What is being asked - Across the data below, state how many lines hold "reusef", and reply with nothing but that number.
── Dataset records ──
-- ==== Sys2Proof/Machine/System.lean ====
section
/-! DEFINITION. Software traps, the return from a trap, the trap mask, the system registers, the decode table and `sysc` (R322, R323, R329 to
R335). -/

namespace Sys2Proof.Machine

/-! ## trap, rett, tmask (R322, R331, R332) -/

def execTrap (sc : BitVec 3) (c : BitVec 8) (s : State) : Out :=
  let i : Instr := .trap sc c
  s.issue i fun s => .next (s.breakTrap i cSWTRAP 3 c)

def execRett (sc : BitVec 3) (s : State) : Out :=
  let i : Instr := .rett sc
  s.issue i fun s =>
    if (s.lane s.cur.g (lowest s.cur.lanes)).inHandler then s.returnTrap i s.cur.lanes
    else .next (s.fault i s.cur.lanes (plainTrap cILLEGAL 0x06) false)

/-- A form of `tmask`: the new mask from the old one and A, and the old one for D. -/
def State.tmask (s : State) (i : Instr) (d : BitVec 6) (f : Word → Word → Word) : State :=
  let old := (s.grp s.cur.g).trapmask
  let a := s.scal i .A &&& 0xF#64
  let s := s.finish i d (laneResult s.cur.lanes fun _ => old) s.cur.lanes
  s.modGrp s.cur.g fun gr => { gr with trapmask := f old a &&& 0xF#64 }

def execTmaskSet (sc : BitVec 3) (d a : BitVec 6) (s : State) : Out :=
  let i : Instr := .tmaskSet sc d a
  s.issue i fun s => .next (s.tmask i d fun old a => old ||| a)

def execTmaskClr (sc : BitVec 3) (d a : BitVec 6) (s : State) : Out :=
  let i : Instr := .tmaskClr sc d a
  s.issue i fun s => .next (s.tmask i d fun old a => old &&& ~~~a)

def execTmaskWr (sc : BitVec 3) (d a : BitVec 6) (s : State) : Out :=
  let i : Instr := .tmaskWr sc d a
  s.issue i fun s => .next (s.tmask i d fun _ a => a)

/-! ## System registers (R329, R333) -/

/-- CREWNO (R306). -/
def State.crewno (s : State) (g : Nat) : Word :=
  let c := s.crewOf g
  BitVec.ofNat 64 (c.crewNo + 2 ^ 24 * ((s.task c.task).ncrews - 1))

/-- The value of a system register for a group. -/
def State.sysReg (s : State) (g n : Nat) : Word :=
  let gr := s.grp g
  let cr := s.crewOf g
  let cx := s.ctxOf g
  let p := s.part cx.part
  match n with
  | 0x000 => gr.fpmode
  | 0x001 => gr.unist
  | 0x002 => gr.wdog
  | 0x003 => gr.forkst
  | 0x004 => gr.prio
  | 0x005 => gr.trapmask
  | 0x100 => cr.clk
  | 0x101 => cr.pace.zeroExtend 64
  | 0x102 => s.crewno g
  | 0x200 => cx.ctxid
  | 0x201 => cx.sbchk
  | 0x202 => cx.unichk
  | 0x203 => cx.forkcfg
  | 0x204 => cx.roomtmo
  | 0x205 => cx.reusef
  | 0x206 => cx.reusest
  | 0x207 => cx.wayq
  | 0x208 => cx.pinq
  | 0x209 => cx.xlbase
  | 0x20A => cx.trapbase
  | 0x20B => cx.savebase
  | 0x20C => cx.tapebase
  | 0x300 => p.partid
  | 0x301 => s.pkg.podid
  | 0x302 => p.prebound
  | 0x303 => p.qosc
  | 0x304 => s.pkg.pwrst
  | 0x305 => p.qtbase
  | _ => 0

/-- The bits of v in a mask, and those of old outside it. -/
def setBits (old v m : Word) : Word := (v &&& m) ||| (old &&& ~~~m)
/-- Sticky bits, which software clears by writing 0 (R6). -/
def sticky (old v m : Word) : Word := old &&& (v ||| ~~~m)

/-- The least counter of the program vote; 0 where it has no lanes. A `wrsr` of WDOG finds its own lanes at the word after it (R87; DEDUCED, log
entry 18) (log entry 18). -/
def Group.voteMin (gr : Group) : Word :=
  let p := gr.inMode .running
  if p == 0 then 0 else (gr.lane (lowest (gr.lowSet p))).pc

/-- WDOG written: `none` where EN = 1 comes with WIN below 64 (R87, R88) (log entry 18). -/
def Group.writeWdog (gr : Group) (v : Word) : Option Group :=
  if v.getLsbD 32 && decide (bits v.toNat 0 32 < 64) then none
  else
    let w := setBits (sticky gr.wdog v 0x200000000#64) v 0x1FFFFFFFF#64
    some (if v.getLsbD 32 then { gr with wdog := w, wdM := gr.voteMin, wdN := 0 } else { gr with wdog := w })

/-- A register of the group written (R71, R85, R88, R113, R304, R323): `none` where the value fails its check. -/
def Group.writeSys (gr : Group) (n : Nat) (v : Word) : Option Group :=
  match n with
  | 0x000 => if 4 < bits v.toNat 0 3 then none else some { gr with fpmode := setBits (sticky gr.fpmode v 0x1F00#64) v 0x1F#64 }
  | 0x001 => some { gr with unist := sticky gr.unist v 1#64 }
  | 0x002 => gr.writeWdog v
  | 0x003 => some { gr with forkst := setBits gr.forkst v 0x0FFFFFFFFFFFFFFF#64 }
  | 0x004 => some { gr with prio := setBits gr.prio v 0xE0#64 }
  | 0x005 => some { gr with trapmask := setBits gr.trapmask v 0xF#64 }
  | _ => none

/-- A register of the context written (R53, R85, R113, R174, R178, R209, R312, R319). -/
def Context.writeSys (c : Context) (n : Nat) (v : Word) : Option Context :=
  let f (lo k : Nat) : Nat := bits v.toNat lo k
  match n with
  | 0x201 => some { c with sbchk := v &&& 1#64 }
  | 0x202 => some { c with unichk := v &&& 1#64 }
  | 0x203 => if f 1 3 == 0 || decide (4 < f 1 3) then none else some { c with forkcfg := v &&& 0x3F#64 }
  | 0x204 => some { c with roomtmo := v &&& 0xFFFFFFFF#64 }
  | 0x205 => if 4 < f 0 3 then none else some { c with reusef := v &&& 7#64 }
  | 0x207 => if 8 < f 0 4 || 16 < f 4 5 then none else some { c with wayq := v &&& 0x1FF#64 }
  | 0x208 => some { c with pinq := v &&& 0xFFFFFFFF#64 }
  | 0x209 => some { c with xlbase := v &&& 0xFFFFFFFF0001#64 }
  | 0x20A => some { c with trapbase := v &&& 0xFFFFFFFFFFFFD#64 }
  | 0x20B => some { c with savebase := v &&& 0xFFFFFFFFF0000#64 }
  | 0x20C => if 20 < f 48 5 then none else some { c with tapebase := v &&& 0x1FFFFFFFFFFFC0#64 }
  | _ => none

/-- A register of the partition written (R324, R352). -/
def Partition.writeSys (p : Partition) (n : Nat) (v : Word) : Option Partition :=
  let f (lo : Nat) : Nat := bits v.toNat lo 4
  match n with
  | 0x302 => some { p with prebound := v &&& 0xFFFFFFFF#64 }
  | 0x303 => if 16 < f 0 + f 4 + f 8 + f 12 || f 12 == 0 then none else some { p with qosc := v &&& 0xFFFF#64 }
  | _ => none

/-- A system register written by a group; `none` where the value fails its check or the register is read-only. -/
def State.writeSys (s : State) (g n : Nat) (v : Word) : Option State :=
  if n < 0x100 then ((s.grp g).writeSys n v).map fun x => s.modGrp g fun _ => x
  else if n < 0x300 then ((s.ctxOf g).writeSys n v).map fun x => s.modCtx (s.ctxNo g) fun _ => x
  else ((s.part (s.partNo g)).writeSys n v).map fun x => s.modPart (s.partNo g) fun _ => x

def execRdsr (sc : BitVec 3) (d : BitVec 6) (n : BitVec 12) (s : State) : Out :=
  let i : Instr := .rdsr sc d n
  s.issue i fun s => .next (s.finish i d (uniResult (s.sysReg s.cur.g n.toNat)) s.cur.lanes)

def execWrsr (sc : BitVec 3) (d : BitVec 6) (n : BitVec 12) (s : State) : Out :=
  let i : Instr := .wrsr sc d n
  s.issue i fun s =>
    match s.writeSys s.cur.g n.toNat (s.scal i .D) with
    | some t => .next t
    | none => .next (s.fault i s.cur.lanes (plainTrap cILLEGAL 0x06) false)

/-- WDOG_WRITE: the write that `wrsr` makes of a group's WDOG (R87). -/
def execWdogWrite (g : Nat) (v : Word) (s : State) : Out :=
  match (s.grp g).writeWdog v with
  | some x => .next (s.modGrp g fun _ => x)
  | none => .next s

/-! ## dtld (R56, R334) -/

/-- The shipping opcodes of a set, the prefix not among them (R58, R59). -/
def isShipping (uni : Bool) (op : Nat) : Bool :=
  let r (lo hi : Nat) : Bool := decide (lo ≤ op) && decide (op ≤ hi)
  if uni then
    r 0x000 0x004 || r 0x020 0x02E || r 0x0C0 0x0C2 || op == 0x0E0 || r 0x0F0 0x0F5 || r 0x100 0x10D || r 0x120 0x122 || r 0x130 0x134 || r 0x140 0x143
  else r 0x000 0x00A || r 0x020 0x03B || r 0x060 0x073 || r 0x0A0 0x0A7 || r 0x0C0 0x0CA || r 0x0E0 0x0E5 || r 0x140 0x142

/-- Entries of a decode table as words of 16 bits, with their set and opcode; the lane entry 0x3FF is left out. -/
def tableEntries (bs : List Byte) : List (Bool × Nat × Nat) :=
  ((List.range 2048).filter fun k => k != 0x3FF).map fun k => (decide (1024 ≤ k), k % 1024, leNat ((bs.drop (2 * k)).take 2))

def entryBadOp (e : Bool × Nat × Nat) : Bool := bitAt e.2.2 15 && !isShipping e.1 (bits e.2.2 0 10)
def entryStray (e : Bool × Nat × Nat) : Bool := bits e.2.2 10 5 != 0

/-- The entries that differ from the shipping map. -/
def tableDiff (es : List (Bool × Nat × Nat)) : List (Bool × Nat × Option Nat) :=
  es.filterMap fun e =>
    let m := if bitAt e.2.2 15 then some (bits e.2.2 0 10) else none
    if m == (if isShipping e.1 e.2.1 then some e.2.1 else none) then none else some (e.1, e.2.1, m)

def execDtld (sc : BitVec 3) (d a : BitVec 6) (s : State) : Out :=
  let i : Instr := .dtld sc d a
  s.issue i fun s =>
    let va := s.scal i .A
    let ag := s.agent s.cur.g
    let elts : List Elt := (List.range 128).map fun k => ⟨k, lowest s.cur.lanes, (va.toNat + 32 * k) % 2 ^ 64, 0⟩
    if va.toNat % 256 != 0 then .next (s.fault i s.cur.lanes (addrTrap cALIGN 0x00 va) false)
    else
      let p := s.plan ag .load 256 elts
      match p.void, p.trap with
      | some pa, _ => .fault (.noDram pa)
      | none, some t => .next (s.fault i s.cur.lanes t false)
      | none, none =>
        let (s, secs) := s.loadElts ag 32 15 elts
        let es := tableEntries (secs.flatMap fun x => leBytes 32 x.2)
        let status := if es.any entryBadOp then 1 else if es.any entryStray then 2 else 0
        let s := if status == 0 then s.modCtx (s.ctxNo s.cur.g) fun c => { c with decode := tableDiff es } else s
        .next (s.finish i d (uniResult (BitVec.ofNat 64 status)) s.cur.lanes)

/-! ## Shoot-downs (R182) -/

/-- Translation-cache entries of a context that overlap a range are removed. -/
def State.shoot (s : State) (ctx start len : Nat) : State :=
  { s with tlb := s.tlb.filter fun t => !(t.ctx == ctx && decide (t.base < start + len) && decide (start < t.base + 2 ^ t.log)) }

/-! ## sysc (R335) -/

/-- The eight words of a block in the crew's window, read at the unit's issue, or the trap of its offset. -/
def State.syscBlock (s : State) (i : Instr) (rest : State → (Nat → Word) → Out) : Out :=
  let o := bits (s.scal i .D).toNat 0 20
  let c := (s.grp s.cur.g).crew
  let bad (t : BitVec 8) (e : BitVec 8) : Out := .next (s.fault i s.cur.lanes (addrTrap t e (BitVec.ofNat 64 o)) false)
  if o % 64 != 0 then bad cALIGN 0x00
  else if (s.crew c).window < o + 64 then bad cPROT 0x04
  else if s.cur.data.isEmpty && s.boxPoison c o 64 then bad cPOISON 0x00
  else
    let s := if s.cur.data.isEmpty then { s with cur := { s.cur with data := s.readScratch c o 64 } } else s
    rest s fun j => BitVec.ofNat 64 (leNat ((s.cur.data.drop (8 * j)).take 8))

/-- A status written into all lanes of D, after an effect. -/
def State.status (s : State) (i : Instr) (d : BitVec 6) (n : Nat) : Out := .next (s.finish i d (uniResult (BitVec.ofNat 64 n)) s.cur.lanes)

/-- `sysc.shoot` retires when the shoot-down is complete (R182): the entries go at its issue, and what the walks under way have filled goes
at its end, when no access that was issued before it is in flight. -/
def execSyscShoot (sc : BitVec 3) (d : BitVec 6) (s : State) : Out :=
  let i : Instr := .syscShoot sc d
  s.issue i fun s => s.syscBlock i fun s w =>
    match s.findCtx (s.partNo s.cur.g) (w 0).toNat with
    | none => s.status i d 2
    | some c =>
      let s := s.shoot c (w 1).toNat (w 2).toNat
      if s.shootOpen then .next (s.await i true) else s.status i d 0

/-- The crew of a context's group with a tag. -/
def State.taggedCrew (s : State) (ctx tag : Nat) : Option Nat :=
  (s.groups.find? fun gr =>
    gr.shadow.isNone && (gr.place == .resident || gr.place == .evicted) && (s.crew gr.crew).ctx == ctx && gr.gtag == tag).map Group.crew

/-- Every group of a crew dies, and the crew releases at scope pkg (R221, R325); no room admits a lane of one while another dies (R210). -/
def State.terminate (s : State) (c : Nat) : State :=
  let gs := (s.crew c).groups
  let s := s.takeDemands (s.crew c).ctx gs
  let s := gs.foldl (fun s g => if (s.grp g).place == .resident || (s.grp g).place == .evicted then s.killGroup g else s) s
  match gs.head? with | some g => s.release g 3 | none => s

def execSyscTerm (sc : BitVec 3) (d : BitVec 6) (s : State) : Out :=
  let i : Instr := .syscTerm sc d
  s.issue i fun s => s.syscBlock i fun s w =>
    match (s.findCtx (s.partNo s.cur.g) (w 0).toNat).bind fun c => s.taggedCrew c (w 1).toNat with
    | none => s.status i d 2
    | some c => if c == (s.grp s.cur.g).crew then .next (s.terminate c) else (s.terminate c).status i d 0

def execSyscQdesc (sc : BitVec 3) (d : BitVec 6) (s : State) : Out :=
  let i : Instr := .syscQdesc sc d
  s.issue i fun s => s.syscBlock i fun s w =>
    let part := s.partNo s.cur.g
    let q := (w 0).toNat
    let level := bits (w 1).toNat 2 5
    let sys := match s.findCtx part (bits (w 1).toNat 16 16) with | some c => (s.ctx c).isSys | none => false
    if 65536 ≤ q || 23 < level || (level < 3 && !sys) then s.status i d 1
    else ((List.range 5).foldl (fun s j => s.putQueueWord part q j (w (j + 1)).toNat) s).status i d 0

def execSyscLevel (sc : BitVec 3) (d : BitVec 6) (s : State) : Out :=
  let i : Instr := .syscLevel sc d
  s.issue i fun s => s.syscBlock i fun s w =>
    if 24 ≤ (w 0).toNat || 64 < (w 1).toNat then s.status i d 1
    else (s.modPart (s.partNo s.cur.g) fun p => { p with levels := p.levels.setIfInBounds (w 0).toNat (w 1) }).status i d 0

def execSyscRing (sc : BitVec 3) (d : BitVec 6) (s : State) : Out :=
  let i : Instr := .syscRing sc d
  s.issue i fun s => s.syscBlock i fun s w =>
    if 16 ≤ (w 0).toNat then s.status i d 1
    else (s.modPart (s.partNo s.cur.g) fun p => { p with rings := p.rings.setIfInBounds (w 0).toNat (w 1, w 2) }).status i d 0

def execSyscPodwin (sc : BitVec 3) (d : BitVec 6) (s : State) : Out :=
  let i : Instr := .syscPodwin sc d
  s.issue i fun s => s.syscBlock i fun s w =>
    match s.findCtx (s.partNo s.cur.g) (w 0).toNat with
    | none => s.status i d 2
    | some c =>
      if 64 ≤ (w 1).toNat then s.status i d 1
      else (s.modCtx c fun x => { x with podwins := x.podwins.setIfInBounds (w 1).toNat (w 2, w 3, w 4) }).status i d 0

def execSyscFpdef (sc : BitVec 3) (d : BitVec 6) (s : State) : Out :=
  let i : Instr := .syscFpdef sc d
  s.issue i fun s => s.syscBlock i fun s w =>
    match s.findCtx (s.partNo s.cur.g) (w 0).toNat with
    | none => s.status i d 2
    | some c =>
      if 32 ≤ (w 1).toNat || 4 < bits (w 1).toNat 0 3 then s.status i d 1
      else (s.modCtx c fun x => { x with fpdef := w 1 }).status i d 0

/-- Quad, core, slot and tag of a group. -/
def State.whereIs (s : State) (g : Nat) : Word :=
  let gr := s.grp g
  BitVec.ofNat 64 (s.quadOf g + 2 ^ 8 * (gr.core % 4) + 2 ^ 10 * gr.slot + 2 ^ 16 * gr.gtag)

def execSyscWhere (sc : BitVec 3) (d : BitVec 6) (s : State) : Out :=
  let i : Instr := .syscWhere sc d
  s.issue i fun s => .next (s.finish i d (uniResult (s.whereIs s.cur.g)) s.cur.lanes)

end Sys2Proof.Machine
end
───
Answer for this exercise - 2